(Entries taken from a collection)
#####
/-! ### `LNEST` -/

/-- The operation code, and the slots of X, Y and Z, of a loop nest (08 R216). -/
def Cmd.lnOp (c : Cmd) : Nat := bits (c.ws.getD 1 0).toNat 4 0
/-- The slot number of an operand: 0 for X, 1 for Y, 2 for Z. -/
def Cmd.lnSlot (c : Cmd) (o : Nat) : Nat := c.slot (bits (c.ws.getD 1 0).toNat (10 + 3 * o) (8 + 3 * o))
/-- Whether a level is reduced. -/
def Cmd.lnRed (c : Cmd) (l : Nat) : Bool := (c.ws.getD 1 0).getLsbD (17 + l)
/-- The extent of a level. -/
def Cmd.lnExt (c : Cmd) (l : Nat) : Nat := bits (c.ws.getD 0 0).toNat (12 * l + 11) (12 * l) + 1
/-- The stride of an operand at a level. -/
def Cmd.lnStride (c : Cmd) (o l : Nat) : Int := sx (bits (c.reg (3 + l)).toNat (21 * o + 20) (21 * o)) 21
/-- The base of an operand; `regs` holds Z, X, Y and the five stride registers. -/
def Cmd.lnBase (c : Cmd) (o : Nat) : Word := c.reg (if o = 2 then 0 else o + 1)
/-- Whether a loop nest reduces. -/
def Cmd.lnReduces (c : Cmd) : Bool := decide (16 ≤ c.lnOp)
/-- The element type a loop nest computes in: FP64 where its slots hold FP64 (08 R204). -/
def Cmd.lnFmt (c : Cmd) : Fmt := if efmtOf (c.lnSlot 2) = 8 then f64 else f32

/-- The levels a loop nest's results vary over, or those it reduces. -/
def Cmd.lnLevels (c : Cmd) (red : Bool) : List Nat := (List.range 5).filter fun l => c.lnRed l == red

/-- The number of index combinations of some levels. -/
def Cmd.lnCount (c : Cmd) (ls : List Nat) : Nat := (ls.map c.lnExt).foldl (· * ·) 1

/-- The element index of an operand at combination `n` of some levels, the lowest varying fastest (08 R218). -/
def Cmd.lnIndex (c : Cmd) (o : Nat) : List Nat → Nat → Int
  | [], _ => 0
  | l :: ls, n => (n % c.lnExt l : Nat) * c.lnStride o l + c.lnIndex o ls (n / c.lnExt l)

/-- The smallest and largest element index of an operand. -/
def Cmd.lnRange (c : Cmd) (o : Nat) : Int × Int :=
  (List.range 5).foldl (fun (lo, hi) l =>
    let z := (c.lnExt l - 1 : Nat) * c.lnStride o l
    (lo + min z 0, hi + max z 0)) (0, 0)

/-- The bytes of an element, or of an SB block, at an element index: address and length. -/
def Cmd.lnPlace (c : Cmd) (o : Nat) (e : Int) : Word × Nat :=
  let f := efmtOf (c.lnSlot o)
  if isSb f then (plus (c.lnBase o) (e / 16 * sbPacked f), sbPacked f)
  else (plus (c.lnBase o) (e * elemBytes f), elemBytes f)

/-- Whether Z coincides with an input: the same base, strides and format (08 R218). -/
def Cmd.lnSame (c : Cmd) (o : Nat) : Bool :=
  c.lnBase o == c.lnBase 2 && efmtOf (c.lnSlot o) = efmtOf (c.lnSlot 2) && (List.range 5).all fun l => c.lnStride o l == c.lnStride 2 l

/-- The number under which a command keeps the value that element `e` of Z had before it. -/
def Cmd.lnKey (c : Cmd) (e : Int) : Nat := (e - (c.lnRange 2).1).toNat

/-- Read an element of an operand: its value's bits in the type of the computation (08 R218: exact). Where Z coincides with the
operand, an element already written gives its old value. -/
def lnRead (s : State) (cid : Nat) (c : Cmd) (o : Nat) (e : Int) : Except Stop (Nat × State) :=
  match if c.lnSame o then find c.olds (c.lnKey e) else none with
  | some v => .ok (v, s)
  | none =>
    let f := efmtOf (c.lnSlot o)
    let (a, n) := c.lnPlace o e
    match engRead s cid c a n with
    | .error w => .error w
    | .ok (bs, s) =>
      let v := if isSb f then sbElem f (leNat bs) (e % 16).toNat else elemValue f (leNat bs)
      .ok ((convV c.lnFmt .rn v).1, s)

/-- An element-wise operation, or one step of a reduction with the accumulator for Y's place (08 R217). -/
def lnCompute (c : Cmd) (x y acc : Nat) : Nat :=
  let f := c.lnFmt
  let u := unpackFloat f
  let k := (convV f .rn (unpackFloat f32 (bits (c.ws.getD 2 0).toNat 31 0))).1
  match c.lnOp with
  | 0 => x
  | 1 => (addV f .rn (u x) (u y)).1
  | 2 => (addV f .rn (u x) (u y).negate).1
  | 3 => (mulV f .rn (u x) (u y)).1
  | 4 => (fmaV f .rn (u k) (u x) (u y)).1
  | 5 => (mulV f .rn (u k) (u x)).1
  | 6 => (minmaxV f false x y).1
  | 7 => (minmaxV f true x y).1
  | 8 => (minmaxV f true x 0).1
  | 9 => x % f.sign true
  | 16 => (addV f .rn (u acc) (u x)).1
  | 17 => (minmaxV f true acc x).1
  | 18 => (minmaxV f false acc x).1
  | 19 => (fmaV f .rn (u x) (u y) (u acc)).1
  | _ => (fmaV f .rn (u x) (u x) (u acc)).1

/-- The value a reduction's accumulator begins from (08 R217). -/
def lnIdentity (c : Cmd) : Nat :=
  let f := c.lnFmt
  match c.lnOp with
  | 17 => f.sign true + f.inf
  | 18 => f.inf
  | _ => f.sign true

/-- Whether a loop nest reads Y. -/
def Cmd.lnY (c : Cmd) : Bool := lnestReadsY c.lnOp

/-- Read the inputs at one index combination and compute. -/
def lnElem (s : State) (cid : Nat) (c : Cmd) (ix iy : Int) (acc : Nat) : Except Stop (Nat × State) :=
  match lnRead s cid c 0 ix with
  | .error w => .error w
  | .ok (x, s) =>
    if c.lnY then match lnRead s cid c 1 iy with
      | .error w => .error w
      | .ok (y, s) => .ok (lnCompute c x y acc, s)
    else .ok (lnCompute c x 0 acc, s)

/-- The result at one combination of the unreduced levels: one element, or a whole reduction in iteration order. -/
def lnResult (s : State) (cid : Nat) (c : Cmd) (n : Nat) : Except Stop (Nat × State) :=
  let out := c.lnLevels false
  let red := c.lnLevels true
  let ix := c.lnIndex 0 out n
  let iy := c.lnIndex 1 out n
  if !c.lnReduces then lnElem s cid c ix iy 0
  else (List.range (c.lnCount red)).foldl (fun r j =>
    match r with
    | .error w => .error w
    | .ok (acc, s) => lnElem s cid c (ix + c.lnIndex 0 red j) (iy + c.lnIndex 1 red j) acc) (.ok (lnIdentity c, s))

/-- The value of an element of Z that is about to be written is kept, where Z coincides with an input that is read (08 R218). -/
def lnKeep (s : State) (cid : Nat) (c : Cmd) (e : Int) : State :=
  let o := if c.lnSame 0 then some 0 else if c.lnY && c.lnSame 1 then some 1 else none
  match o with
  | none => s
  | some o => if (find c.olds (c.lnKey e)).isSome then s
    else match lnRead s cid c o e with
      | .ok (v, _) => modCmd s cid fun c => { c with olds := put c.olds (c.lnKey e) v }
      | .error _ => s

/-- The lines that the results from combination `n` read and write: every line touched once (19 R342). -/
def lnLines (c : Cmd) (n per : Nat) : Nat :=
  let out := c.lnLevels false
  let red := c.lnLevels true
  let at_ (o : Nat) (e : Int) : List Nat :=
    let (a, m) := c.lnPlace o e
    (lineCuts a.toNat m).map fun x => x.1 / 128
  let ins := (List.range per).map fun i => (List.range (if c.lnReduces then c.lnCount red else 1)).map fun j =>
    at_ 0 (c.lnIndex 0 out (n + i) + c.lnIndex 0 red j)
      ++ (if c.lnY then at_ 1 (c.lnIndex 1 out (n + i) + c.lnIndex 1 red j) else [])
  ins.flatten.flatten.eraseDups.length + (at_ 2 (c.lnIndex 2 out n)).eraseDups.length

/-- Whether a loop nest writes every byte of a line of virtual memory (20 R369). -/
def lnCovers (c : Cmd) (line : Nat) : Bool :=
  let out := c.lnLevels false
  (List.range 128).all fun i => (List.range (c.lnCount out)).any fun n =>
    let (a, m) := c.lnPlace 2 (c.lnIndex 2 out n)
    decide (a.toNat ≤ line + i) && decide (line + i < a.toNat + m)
#####
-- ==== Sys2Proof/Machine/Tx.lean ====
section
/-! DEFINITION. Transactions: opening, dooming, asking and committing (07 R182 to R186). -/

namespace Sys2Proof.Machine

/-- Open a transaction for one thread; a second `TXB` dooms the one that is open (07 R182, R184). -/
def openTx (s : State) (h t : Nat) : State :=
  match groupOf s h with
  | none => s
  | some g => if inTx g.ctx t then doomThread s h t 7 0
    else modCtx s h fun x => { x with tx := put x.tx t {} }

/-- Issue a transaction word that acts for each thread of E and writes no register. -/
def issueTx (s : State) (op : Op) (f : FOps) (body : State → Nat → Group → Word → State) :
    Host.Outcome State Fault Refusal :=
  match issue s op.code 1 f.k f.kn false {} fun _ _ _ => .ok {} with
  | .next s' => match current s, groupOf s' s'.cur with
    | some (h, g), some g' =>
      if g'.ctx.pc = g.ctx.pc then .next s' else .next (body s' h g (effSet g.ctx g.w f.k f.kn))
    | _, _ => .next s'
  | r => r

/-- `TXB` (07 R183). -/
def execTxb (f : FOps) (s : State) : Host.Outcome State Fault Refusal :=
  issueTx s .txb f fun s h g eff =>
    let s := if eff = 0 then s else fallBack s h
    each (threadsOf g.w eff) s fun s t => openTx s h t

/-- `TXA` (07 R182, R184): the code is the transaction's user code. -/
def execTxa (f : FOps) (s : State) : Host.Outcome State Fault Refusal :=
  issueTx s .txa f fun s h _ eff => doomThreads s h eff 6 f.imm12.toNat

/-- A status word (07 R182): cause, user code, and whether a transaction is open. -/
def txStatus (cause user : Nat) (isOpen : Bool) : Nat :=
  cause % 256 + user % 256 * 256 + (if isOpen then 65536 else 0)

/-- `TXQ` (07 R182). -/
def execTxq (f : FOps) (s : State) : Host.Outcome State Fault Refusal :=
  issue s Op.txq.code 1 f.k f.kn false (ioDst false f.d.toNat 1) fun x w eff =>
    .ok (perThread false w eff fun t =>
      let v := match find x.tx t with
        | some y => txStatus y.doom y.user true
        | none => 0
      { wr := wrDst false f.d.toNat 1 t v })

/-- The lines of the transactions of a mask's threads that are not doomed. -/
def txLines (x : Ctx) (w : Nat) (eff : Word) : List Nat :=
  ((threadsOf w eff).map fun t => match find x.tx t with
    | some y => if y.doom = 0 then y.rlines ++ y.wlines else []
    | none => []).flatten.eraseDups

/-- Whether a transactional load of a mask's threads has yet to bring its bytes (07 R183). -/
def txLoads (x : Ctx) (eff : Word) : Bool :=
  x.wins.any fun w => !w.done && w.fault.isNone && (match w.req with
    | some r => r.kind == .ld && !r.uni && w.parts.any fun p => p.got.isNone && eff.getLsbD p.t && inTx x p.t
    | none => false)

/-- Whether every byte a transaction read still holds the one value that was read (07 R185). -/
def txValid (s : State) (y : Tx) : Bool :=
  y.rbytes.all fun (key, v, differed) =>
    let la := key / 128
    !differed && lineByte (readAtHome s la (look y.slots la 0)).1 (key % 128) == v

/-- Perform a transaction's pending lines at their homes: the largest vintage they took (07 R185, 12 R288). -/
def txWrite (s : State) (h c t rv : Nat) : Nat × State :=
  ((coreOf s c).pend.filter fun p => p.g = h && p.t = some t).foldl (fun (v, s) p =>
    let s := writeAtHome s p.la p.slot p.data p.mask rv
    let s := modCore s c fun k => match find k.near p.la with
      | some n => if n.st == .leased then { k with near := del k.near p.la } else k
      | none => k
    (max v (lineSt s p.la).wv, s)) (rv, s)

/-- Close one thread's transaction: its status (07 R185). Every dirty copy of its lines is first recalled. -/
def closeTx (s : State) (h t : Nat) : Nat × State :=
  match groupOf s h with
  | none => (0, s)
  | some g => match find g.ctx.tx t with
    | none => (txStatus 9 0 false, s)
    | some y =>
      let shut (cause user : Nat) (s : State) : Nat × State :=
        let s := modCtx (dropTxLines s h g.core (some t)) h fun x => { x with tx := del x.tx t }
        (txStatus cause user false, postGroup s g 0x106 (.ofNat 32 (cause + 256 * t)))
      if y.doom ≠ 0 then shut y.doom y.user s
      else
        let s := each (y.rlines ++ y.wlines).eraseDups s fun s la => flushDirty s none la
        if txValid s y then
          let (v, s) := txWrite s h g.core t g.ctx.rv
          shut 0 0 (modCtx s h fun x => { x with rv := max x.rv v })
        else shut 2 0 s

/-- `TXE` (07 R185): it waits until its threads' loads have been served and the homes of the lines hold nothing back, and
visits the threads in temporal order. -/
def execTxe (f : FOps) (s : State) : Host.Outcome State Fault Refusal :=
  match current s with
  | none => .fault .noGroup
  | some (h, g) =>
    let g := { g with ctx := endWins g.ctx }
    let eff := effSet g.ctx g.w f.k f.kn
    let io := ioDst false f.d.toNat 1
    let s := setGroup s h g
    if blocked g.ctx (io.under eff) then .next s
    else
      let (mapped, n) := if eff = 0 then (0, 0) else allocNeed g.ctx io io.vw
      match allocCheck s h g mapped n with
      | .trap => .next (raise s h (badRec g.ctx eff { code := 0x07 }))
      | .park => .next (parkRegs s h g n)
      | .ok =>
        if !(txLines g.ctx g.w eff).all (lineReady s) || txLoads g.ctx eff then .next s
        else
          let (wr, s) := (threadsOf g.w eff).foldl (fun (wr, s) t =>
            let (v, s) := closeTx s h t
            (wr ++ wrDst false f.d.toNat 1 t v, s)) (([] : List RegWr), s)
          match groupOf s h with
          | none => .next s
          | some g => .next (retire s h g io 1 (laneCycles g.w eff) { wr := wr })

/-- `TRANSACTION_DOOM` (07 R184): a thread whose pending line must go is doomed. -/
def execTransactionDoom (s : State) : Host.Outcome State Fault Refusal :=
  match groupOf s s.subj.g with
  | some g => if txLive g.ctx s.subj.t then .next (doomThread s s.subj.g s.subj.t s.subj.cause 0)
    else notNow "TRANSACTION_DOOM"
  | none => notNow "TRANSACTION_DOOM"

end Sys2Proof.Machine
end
#####
*Brief*
Copy out each line of the data above, exactly, if it lies between the line holding "shut 0 0 (modCtx" and the line holding "visits the threads in temporal order. -/", inclusive; copy no other line.

*Written answer*
          shut 0 0 (modCtx s h fun x => { x with rv := max x.rv v })
        else shut 2 0 s

/-- `TXE` (07 R185): it waits until its threads' loads have been served and the homes of the lines hold nothing back, and
visits the threads in temporal order. -/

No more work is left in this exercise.